ASSIGNMENT –
From the records below, copy each line that has the word "Machine" in it.

EXERCISE INPUT –
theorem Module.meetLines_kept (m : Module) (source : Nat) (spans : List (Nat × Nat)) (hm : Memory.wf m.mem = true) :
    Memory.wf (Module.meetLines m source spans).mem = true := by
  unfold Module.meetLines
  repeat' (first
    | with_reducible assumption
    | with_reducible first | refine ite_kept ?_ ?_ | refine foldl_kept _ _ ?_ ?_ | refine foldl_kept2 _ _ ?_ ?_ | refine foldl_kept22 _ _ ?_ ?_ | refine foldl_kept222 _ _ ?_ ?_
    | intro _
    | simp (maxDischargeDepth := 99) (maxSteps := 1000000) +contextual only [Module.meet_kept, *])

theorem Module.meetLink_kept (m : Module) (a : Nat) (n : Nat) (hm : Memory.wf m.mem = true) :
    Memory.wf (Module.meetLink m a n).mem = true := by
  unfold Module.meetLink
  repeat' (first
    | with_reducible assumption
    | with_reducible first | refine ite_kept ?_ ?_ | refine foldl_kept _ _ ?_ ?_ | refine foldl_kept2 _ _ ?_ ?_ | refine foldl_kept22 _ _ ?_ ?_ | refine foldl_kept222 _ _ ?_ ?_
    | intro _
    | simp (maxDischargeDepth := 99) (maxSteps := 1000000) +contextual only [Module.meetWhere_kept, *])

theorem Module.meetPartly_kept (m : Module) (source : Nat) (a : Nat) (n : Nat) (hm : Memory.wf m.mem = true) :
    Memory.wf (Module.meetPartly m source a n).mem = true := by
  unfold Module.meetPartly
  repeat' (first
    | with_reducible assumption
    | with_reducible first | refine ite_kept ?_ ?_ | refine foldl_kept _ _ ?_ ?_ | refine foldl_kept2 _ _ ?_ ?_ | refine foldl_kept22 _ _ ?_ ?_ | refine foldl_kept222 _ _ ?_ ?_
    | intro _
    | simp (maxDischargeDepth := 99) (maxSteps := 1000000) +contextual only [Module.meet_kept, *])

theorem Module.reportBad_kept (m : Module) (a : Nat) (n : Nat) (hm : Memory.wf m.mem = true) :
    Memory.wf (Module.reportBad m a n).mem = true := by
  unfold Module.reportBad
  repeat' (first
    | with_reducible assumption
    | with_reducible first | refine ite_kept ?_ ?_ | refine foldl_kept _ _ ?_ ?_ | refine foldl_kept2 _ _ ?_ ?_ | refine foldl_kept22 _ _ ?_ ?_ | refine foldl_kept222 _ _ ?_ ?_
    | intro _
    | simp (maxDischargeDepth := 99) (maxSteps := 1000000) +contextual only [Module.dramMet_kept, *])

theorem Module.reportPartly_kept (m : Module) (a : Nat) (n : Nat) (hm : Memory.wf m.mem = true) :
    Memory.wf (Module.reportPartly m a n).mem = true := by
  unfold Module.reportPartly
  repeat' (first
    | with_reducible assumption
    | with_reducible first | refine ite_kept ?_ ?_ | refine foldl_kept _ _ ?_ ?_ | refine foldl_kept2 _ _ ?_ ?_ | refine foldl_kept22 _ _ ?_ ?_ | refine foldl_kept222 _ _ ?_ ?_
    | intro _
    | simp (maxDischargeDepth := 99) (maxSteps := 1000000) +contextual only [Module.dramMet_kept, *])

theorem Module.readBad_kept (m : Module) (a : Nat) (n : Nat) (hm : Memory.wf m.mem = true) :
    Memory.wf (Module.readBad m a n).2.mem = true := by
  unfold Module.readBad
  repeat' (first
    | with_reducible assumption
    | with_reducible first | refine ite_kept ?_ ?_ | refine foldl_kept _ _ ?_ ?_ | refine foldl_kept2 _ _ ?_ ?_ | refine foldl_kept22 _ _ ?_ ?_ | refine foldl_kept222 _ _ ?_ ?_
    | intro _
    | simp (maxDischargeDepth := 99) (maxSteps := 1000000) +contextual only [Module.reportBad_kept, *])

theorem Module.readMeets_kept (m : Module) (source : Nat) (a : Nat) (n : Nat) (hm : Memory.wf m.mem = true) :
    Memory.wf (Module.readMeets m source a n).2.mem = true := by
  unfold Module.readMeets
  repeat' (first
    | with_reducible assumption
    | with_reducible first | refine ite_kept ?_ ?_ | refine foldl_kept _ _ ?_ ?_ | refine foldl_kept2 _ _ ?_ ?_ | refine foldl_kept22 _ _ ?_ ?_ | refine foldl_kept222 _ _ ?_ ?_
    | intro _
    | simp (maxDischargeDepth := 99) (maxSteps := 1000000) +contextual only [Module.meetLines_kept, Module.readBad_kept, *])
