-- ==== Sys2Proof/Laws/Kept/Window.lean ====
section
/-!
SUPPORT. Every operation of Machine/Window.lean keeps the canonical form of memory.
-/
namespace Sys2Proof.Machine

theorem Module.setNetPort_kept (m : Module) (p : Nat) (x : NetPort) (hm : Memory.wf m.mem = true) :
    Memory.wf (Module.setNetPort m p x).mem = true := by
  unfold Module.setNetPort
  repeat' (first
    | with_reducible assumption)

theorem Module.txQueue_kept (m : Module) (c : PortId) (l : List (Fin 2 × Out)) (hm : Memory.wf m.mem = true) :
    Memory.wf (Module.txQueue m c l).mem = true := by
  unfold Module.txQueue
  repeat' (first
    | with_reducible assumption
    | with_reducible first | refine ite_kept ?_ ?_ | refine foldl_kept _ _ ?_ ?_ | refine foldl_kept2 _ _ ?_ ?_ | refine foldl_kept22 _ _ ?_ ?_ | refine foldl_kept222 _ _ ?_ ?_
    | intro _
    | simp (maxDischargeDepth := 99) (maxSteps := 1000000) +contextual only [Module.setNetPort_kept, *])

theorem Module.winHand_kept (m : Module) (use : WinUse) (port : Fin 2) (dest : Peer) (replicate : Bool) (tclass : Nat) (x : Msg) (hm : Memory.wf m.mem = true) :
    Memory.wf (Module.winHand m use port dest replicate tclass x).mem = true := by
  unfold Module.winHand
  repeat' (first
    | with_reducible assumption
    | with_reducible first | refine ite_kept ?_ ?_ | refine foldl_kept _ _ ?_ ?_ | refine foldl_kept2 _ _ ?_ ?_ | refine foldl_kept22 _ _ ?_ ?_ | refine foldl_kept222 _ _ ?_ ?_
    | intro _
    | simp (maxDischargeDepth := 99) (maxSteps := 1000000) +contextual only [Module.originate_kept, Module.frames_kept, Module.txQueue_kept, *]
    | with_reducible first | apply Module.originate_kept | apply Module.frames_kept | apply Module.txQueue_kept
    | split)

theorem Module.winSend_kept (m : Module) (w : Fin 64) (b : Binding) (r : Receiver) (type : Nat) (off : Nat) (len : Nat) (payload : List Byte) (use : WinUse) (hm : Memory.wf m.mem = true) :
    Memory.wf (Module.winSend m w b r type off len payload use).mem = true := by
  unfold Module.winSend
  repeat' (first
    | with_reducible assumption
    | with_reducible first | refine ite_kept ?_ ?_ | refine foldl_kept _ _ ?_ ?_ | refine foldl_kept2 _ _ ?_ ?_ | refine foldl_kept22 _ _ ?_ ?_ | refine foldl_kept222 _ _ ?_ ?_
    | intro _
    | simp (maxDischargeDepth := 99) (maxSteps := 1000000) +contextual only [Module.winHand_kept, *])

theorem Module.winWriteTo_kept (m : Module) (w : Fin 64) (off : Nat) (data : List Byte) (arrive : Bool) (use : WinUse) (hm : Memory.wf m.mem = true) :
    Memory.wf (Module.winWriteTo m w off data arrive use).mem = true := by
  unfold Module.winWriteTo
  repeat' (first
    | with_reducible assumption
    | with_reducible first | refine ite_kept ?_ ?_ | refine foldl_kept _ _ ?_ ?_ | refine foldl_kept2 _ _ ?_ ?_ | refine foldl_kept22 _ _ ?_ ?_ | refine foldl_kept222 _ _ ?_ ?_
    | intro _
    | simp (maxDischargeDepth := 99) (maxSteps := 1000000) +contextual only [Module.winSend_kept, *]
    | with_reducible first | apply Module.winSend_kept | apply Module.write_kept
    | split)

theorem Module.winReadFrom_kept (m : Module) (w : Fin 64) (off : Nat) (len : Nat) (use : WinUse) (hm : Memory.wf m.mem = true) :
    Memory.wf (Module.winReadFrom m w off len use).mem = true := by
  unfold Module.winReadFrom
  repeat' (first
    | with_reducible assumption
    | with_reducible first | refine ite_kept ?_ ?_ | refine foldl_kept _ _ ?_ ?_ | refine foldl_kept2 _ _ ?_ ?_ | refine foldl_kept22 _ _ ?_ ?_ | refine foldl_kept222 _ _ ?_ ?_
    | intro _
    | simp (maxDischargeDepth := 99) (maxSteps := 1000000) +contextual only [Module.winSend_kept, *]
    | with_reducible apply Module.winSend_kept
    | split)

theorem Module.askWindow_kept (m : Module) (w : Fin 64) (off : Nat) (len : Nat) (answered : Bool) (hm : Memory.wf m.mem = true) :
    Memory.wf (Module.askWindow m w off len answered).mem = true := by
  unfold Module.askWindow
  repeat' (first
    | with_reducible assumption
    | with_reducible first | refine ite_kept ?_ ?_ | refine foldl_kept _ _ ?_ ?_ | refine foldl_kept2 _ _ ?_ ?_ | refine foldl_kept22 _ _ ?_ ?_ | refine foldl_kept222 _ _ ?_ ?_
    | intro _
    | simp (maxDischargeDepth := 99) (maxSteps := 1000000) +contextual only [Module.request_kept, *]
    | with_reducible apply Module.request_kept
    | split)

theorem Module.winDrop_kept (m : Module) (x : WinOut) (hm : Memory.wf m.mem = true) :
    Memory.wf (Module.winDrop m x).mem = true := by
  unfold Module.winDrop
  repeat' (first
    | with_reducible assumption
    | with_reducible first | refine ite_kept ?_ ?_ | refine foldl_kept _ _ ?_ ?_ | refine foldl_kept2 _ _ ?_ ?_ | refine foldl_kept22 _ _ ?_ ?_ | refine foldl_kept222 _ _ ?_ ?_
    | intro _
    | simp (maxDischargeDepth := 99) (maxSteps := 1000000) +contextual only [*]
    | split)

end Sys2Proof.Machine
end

OUTPUT FOR THIS EXERCISE –
SUPPORT. Every operation of Machine/Window.lean keeps the canonical form of memory.
namespace Sys2Proof.Machine
end Sys2Proof.Machine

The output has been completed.